The structure holding back Berkeley Lake’s namesake body of water has been a primary concern of city leaders for nearly two years.
In September 2009, workers spotted problem areas on the dam resulting from the historically high volumes of rain received that year. Ever since that discovery, engineers and technical experts have prepared corrective plans while city leaders devised funding alternatives to make the fix.
Now Berkeley Lake Mayor Lois Salter is pleased to report that a significant milestone has been reached in the repair process.
“I think people are seeing the light at the end of the tunnel, and it’s been a long tunnel,” Salter said.
Last week, representative from the Georgia Environmental Protection Division’s Safe Dams program met with city engineers to complete a preliminary review of the dam’s repair plans.
Salter said Safe Dams experts had a few minor questions for engineers to address before a final plan review is completed, possibly sometime in the next two weeks.
“As frustrated as some people have been about waiting for Safe Dams to sign off, we have to respect how seriously they take these safety issues,” she said. “When they sign off, they are signing off on people’s safety for many years to come.”
With the final plan approval complete, city leaders can bid out the repair job. A short list of potential firms was vetted during the planning process to help speed up bidding procedures.
Timetables for the repair effort are being revised to reflect the latest developments. Depending on weather and other factors, the city should begin lowering lake levels on or about Sept. 15.

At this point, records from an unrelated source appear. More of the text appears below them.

/-- PREF and UNPIN use no D; PIN does (05 R107, R108). -/
def okLine (useD : Bool) (x : WordL) : Bool := (x.sp == 0 || x.sp == 3) && x.sz == 0 && (useD || x.d == 0)

/-- MCAST (05 R109). -/
def decMcast (x : WordL) : Option Instr :=
  (memOf x).bind fun m =>
    req ((x.sp == 2 || x.sp == 3) && (x.ord == 0 || x.ord == 2) && !x.sx && x.xs == 0) (.mcast m (x.ord == 2))

/-- VLD, VST and VLDB (06 R117, R118). -/
def okUnit (x : WordL) : Bool := x.sz < 4 && x.xs == 0 && (x.b == 0 || x.sp == 3)
/-- VLDS, VSTS and VLDFF (06 R118). -/
def okStride (x : WordL) : Bool := x.sz < 4 && x.xs == 0 && x.sp != 3
/-- VLDX and VSTX (06 R118). -/
def okIndex (x : WordL) : Bool := x.sz < 4 && x.sp != 3

/-- Two-source Format V instructions with FN zero (06 R112, R123). -/
def decVec (mk : VecForm → Instr) (x : WordV) : Option Instr :=
  req (x.c == 0 && x.fn == 0) (mk ⟨x.g, x.d, x.a, x.b, x.tp, x.mp, x.xb⟩)

/-- Two-source Format V instructions with U in FN bit 0 (06 R123). -/
def decVecU (mk : VecForm → Bool → Instr) (x : WordV) : Option Instr :=
  req (x.c == 0 && x.fn < 2) (mk ⟨x.g, x.d, x.a, x.b, x.tp, x.mp, x.xb⟩ (bitAt x.fn 0))

/-- One-source Format V instructions; `mk` reads FN. -/
def decVecUn (mk : VecUn → Nat → Option Instr) (x : WordV) : Option Instr :=
  (req (x.b == 0 && x.c == 0 && !x.xb) x).bind fun x => mk ⟨x.g, x.d, x.a, x.tp, x.mp⟩ x.fn

/-- RND and ALT of a vector floating-point FN with OPX zero (06 R128). -/
def rndAlt (fn : Nat) : Option (Bool × Rnd) :=
  (Rnd.of? (field fn 0 3)).bind fun r => req (fn < 16) (bitAt fn 3, r)

/-- Two-source vector floating-point arithmetic (06 R129). -/
def decVecFp (mk : VecForm → Bool → Rnd → Instr) (x : WordV) : Option Instr :=
  (rndAlt x.fn).bind fun ar => req (x.c == 0) (mk ⟨x.g, x.d, x.a, x.b, x.tp, x.mp, x.xb⟩ ar.1 ar.2)

/-- One-source vector floating-point arithmetic (06 R129). -/
def decVecFpUn (mk : VecUn → Bool → Rnd → Instr) : WordV → Option Instr :=
  decVecUn fun u fn => (rndAlt fn).map fun ar => mk u ar.1 ar.2

/-- VFMIN and VFMAX: RND and OPX zero (06 R129). -/
def decVecAlt (mk : VecForm → Bool → Instr) (x : WordV) : Option Instr :=
  req (x.c == 0 && (x.fn == 0 || x.fn == 8)) (mk ⟨x.g, x.d, x.a, x.b, x.tp, x.mp, x.xb⟩ (bitAt x.fn 3))

/-- The operands of a reduction: TP, MP and C zero, and B zero without XB (06 R134). -/
def redOf (x : WordV) : Option RedForm :=
  req (!x.tp && !x.mp && x.c == 0 && (x.xb || x.b == 0)) ⟨x.g, x.d, x.a, x.b, x.xb⟩

/-- KIND and ALT of VREDMAX, VREDMIN and VARGMAX (06 R135). -/
def kindAlt (fn : Nat) : Option (ElemKind × Bool) :=
  (ElemKind.of? (field fn 0 2)).bind fun k => req (fn < 8 && (!bitAt fn 2 || field fn 0 2 == 2)) (k, bitAt fn 2)

/-- VREDMAX and VREDMIN. -/
def decRedExt (mk : RedForm → ElemKind → Bool → Instr) (x : WordV) : Option Instr :=
  (redOf x).bind fun r => (kindAlt x.fn).map fun ka => mk r ka.1 ka.2

/-- VSLIDEUP and VSLIDEDN (06 R136). -/
def decSlide (mk : VecUn → Nat → Instr) (x : WordV) : Option Instr :=
  req (x.xb && x.c == 0 && x.fn == 0) (mk ⟨x.g, x.d, x.a, x.tp, x.mp⟩ x.b)

/-- MMA and MMAQ (07 R154, R156). -/
def mmaOf (x : WordM) : Option MmaForm :=
  (MmaMode.of? x.mode).map fun mode => ⟨x.g, x.d, x.a, x.b, x.ka, x.kb, mode⟩

/-- The fields that every copy has; with NM the map must be zero (09 R178). -/
def copyOf (x : WordE) (nm : Bool) : Option CopyForm :=
  req (!nm || x.map == 0) ⟨x.g, x.d, x.a, x.b, x.c, nm, x.map, x.q⟩

/-- CPY (09 R183). -/
def decCpy (x : WordE) : Option Instr :=
  (copyOf x (bitAt x.fn 6)).bind fun c => (Space.of? (field x.fn 0 3)).bind fun dsp =>
    (Space.of? (field x.fn 3 3)).bind fun ssp =>
      req (x.fn < 128 && !(dsp == .d && ssp == .d) && (x.c == 0 || dsp == .d || ssp == .d)) (.cpy c dsp ssp)

/-- CFILL (09 R183). -/
def decCfill (x : WordE) : Option Instr :=
  (copyOf x (bitAt x.fn 6)).bind fun c => (Space.of? (field x.fn 0 3)).bind fun dsp =>
    req (x.fn < 128 && field x.fn 3 3 == 0 && (x.c == 0 || dsp == .d)) (.cfill c dsp)

/-- CGATHER: DSP is L (09 R184). -/
def decCgather (x : WordE) : Option Instr :=
  (copyOf x (bitAt x.fn 6)).bind fun c => (Space.of? (field x.fn 3 3)).bind fun ssp =>
    req (x.fn < 128 && field x.fn 0 3 == 1 && ssp != .d) (.cgather c ssp)

/-- CSCATTER: SSP is L (09 R184). -/
def decCscatter (x : WordE) : Option Instr :=
  (copyOf x (bitAt x.fn 6)).bind fun c => (Space.of? (field x.fn 0 3)).bind fun dsp =>
    req (x.fn < 128 && field x.fn 3 3 == 1 && dsp != .d) (.cscatter c dsp)

/-- CPYM (09 R185). -/
def decCpym (x : WordE) : Option Instr :=
  (copyOf x (bitAt x.fn 7)).bind fun c => (MmaMode.of? (field x.fn 4 2)).bind fun mode =>
    req (x.fn < 256) (.cpym c (field x.fn 0 4) mode (bitAt x.fn 6))

/-- CMAPWT, CMAPTST and CMAPCLR (09 R186). -/
def mapOf (x : WordE) : Option MapForm := req (x.fn < 2 && x.c == 0 && x.q == 0) ⟨x.g, x.a, x.b, x.map, bitAt x.fn 0⟩

/-- The fields A, B, C, MAP and Q of a Format E word are zero. -/
def onlyD (x : WordE) : Bool := x.a == 0 && x.b == 0 && x.c == 0 && x.map == 0 && x.q == 0

/-- KSET (07 R152). -/
def decKset (x : WordI) : Option Instr :=
  if x.fn5 == 0 then some (.kset x.g x.d x.a .raw x.imm)
  else if x.fn5 == 1 then req (x.a == 0 && x.imm < 256) (.kset x.g x.d 0 .uni x.imm)
  else (Space.of? (field x.fn5 2 3)).bind fun sp => req (field x.fn5 0 2 == 2) (.kset x.g x.d x.a (.addr sp) x.imm)

/-- EXTR and INSR: lo in bits 5:0 and width - 1 in bits 13:8 of IMM32 (04 R74). -/
def okExtr (imm : Nat) : Bool :=
  imm < 2 ^ 14 && field imm 6 2 == 0 && field imm 0 6 + field imm 8 6 + 1 ≤ 64

/-- CHSTAT (10 R205). -/
def decChstat (x : WordA) : Option Instr :=
  if x.b == 0 && x.c == 0 then
    if x.fn == 0 && x.a == 0 then some (.chstat x.g x.d .item)
    else if x.fn == 1 then some (.chstat x.g x.d (.inp x.a))
    else req (x.fn == 2 && x.a == 0) (.chstat x.g x.d .cfg)
  else none

/-! ## The opcode map (03 R60) -/

/-- A row of the opcode map: the opcode and the decoder of its words. -/
abbrev OpRow := Nat × (Nat → Option Instr)

/-- A row whose words have Format A, and so on for the other formats. -/
def rowA (op : Nat) (f : WordA → Option Instr) : OpRow := (op, fun w => (splitA w).bind f)
def rowI (op : Nat) (f : WordI → Option Instr) : OpRow := (op, fun w => (splitI w).bind f)
def rowL (op : Nat) (f : WordL → Option Instr) : OpRow := (op, fun w => (splitL w).bind f)
def rowV (op : Nat) (f : WordV → Option Instr) : OpRow := (op, fun w => (splitV w).bind f)
def rowM (op : Nat) (f : WordM → Option Instr) : OpRow := (op, fun w => (splitM w).bind f)
def rowE (op : Nat) (f : WordE → Option Instr) : OpRow := (op, fun w => (splitE w).bind f)
def rowX (op : Nat) (f : WordX → Option Instr) : OpRow := (op, fun w => (splitX w).bind f)

/-- Control and system, 0x000 to 0x03F. -/
def rowsControl : List OpRow :=
  [ rowA 0x001 (decNone .nop),
    rowI 0x002 (decBranch (fun x h => .br x.g h x.imm) (fun x => x.d == 0 && x.a == 0)),
    rowA 0x003 (decJump (fun x h => .brx x.g x.a h) false),
    rowI 0x004 (decBranch (fun x h => .call x.g x.d h x.imm) (fun x => x.a == 0)),
    rowA 0x005 (decJump (fun x h => .callx x.g x.d x.a h) true),
    rowA 0x006 (decJump (fun x h => .ret x.g x.a h) false),
    rowI 0x007 (decBranch (fun x h => .loop x.g x.a h x.imm) (fun x => x.d == 0 && x.a != 0)),
    rowA 0x008 (decNone .exit),
    rowA 0x009 (decNone .yield),
    rowA 0x00A (fun x => req (x.d == 0 && x.b == 0 && x.c == 0 && x.fn == 0) (.waitp x.g x.a)),
    rowI 0x00B (decTrap .trap),
    rowI 0x00C (decTrap .svc),
    rowI 0x00D (decTrap .brk),
    rowX 0x00E (fun x => req (x.a == 0) (.getsr x.g x.d x.srn)),
    rowX 0x00F (fun x => req (x.d == 0) (.setsr x.g x.a x.srn)),
    rowX 0x010 (fun x => req (x.d == 0 && x.srn == 0) (.tret x.g x.a)),
    rowX 0x011 (fun x => req (x.d == 0 && x.srn < 3) (.tlbinv x.g x.a x.srn)),
    rowX 0x012 (fun x => req (x.d == 0 && x.srn < 3) (.plateinv x.g x.a x.srn)),
    rowX 0x013 (fun x => req (x.d == 0 && x.srn < 4) (.chkpt x.g x.a x.srn)),
    rowX 0x014 (fun x => req (x.a == 0 && x.srn < 3) (.energy x.g x.d x.srn)) ]

/-- Scalar integer, 0x040 to 0x07F. -/
def rowsInteger : List OpRow :=
  [ rowA 0x040 (decAlu .add okAdd),
    rowA 0x041 (decAlu .sub okAdd),
    rowI 0x042 (fun x => req (x.fn5 < 2) (.addi x.g x.d x.a (bitAt x.fn5 0) x.imm)),
    rowA 0x043 (decAlu .mul okW),
    rowA 0x044 (decAlu .mulh okWU),
    rowA 0x045 (decAlu .div okWU),
    rowA 0x046 (decAlu .rem okWU),
    rowA 0x047 (decAlu .and okNone),
    rowA 0x048 (decAlu .or okNone),
    rowA 0x049 (decAlu .xor okNone),
    rowI 0x04A (fun x => (LogicOp.of? (field x.fn5 0 2)).bind fun op =>
      req (x.fn5 < 8) (.logi x.g x.d x.a op (bitAt x.fn5 2) x.imm)),
    rowA 0x04B (decAlu .shl okW),
    rowA 0x04C (decAlu .shr okW),
    rowA 0x04D (decAlu .sra okW),
    rowI 0x04E (fun x => (ShiftOp.of? (field x.fn5 0 2)).bind fun op =>
      req (x.fn5 < 8 && x.imm < (if bitAt x.fn5 2 then 32 else 64)) (.shi x.g x.d x.a op (bitAt x.fn5 2) x.imm)),
    rowA 0x04F (decAlu .min okWU),
    rowA 0x050 (decAlu .max okWU),
    rowA 0x051 (decUn .clz),
    rowA 0x052 (decUn .popc),
    rowA 0x053 (decUn .ctz),
    rowA 0x054 (fun x => req (x.fn < 2) (.sel x.g x.d x.a x.b x.c (bitAt x.fn 0))),
    rowI 0x055 (fun x => req (x.fn5 < 2 && x.a == 0) (.movi x.g x.d (bitAt x.fn5 0) x.imm)),
    rowI 0x056 (fun x => req (x.fn5 == 0) (.movhi x.g x.d x.a x.imm)),
    rowI 0x057 (fun x => req (x.fn5 < 2 && okExtr x.imm)
      (.extr x.g x.d x.a (bitAt x.fn5 0) (field x.imm 0 6) (field x.imm 8 6 + 1))),
    rowI 0x058 (fun x => req (x.fn5 == 0 && okExtr x.imm)
      (.insr x.g x.d x.a (field x.imm 0 6) (field x.imm 8 6 + 1))),
    rowA 0x059 (fun x => (IntCond.of? (field x.fn 0 3)).bind fun cond => (Comb.of? (field x.fn 4 2)).bind fun comb =>
      req (x.c == 0 && x.fn < 64) (.cmp x.g x.d x.a x.b cond (bitAt x.fn 3) comb)),
    rowI 0x05A (fun x => (IntCond.of? (field x.fn5 0 3)).bind fun cond =>
      req (x.fn5 < 16) (.cmpi x.g x.d x.a cond (bitAt x.fn5 3) x.imm)),
    rowI 0x05B (fun x => req (x.fn5 == 0 && x.a == 0) (.addpc x.g x.d x.imm)) ]

/-- Scalar floating point and predicates, 0x080 to 0x0BF. -/
def rowsFloat : List OpRow :=
  [ rowA 0x080 (decFp .fadd),
    rowA 0x081 (decFp .fsub),
    rowA 0x082 (decFp .fmul),
    rowA 0x083 decFma,
    rowA 0x084 (decFp .fdiv),
    rowA 0x085 decFsqrt,
    rowA 0x086 (decFmin .fmin),
    rowA 0x087 (decFmin .fmax),
    rowA 0x088 (fun x => (FpFmt.of? (field x.fn 0 2)).bind fun f => (FpCond.of? (field x.fn 2 3)).bind fun cond =>
      (Comb.of? (field x.fn 5 2)).bind fun comb => req (x.c == 0 && x.fn < 128) (.fcmp x.g x.d x.a x.b f cond comb)),
    rowA 0x089 (fun x => (CvtType.of? (field x.fn 0 3)).bind fun src => (CvtType.of? (field x.fn 3 3)).bind fun dst =>
      (Rnd.of? (field x.fn 6 3)).bind fun r => req (x.b == 0 && x.c == 0 && src != dst) (.fcvt x.g x.d x.a src dst r)),
    rowA 0x08A (fun x => (FpFmt.of? (field x.fn 0 2)).bind fun f =>
      req (x.b == 0 && x.c == 0 && x.fn < 4) (.fclass x.g x.d x.a f)),
    rowA 0x08B (fun x => (FpFmt.of? (field x.fn 0 2)).bind fun f => (SgnKind.of? (field x.fn 5 2)).bind fun k =>
      req (x.c == 0 && x.fn < 128 && field x.fn 2 3 == 0) (.fsgn x.g x.d x.a x.b k f)),
    rowA 0x090 (fun x => (PredOp.of? (field x.fn 0 3)).bind fun op =>
      req (x.c == 0 && x.fn < 8) (.plog x.g x.d x.a x.b op)),
    rowI 0x091 (fun x => (PsetMode.of? x.fn5).bind fun mode =>
      req (mode == .first || (x.a == 0 && x.imm == 0)) (.pset x.g x.d x.a mode x.imm)),
    rowA 0x092 (fun x => (PmovKind.of? x.fn).bind fun k => req (x.c == 0 && (k != .pp || x.b == 0))
      (.pmov x.g x.d x.a x.b k)),
    rowA 0x093 (fun x => req (x.b == 0 && x.c == 0 && (x.fn == 0 || x.fn == 2)) (.pcount x.g x.d x.a (bitAt x.fn 1))),
    rowA 0x094 (fun x => req (x.b == 0 && x.c == 0 && x.fn < 4) (.pfirst x.g x.d x.a (bitAt x.fn 0) (bitAt x.fn 1))) ]

/-- Scalar memory, 0x0C0 to 0x0FF. -/
def rowsMemory : List OpRow :=
  [ rowL 0x0C0 (fun x => (memOf x).bind fun m => (Order.of? x.ord).bind fun o =>
      req (!(x.sx && 3 ≤ x.sz) && x.ord != 2) (.ld m o x.sx)),
    rowL 0x0C1 (decMemOrd .st (fun x => !x.sx && x.ord != 1)),
    rowL 0x0C2 (decMemScope .lda),
    rowL 0x0C3 (decMemScope .strel),
    rowL 0x0C4 decAtom,
    rowL 0x0C5 (decMemOrd .cas (fun x => x.xs == 0 && !x.sx && x.sz < 5 && (x.b == 0 || x.sp == 3))),
    rowA 0x0C6 (fun x => (FenceKind.of? (field x.fn 7 2)).bind fun k => (Scope.of? (field x.fn 4 3)).bind fun sc =>
      req (x.d == 0 && x.a == 0 && x.b == 0 && x.c == 0 && field x.fn 0 4 != 0) (.fence x.g k sc (field x.fn 0 4))),
    rowA 0x0C7 (fun x => req (x.d == 0 && x.a == 0 && x.b == 0 && x.c == 0 && x.fn != 0 && x.fn < 16) (.sbar x.g x.fn)),
    rowL 0x0C8 (decMem .pref (okLine false)),
    rowL 0x0C9 (decMem .pin (okLine true)),
    rowL 0x0CA (decMem .unpin (okLine false)),
    rowL 0x0CB decMcast ]

/-- Vector length and vector memory. -/
def rowsVecMem : List OpRow :=
  [ rowI 0x100 (fun x => req (x.fn5 < 16 && (x.a == 0 || x.imm == 0))
      (.vsetl x.g x.d x.a (field x.fn5 2 2) (field x.fn5 0 2) x.imm)),
    rowL 0x101 (decMem .vld okUnit),
    rowL 0x102 (decMem .vlds okStride),
    rowL 0x103 (decMem .vldx okIndex),
    rowL 0x104 (decMem .vldff okStride),
    rowL 0x105 (decMem .vst okUnit),
    rowL 0x106 (decMem .vsts okStride),
    rowL 0x107 (decMem .vstx okIndex),
    rowL 0x108 (decMem .vldb okUnit) ]

/-- Vector integer. -/
def rowsVecInt : List OpRow :=
  [ rowV 0x140 (decVec .vadd),
    rowV 0x141 (decVec .vsub),
    rowV 0x142 (decVec .vmul),
    rowV 0x143 (decVecU .vmulh),
    rowV 0x144 (decVec .vmac),
    rowV 0x145 (decVecU .vmin),
    rowV 0x146 (decVecU .vmax),
    rowV 0x147 (decVec .vand),
    rowV 0x148 (decVec .vor),
    rowV 0x149 (decVec .vxor),
    rowV 0x14A (decVec .vshl),
    rowV 0x14B (decVec .vshr),
    rowV 0x14C (decVec .vsra),
    rowV 0x14D (fun x => (IntCond.of? (field x.fn 0 3)).bind fun cond =>
      req (x.c == 0 && x.fn < 8) (.vcmp ⟨x.g, x.d, x.a, x.b, x.tp, x.mp, x.xb⟩ cond)),
    rowV 0x14E (fun x => req (x.fn == 0) (.vmerge ⟨x.g, x.d, x.a, x.b, x.tp, x.mp, x.xb⟩ x.c)),
    rowV 0x14F (decVecU .vadds),
    rowV 0x150 (decVecU .vsubs),
    rowV 0x151 (decVecUn fun u fn => (NarrowKind.of? fn).map (.vnarrow u)),
    rowV 0x152 (decVecUn fun u fn => req (fn < 2) (.vwiden u (bitAt fn 0))),
    rowV 0x153 (decVecUn fun u fn => req (u.a == 0 && fn == 0) (.vid u.g u.d u.tp u.mp)),
    rowV 0x154 (decVecU .vdiv),
    rowV 0x155 (decVecU .vrem) ]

Salter said water has been pumped from the lake since September 2009 to maintain safe levels, but the lake must be lowered further to accommodate the repairs.
“There will probably be water out in the deepest parts, but the area closest to the dam that would be pressing on it is going to have to be removed,” Salter said.
Crews will remove the existing dam embankment beginning around Dec. 2. New materials will be added beginning as early as April 6 with the dam completely finished by July 30, 2012.
Salter said engineers have produced a design that will require only routine maintenance and monitoring for the next 100 years.
“We are building this thing for the long term,” she added.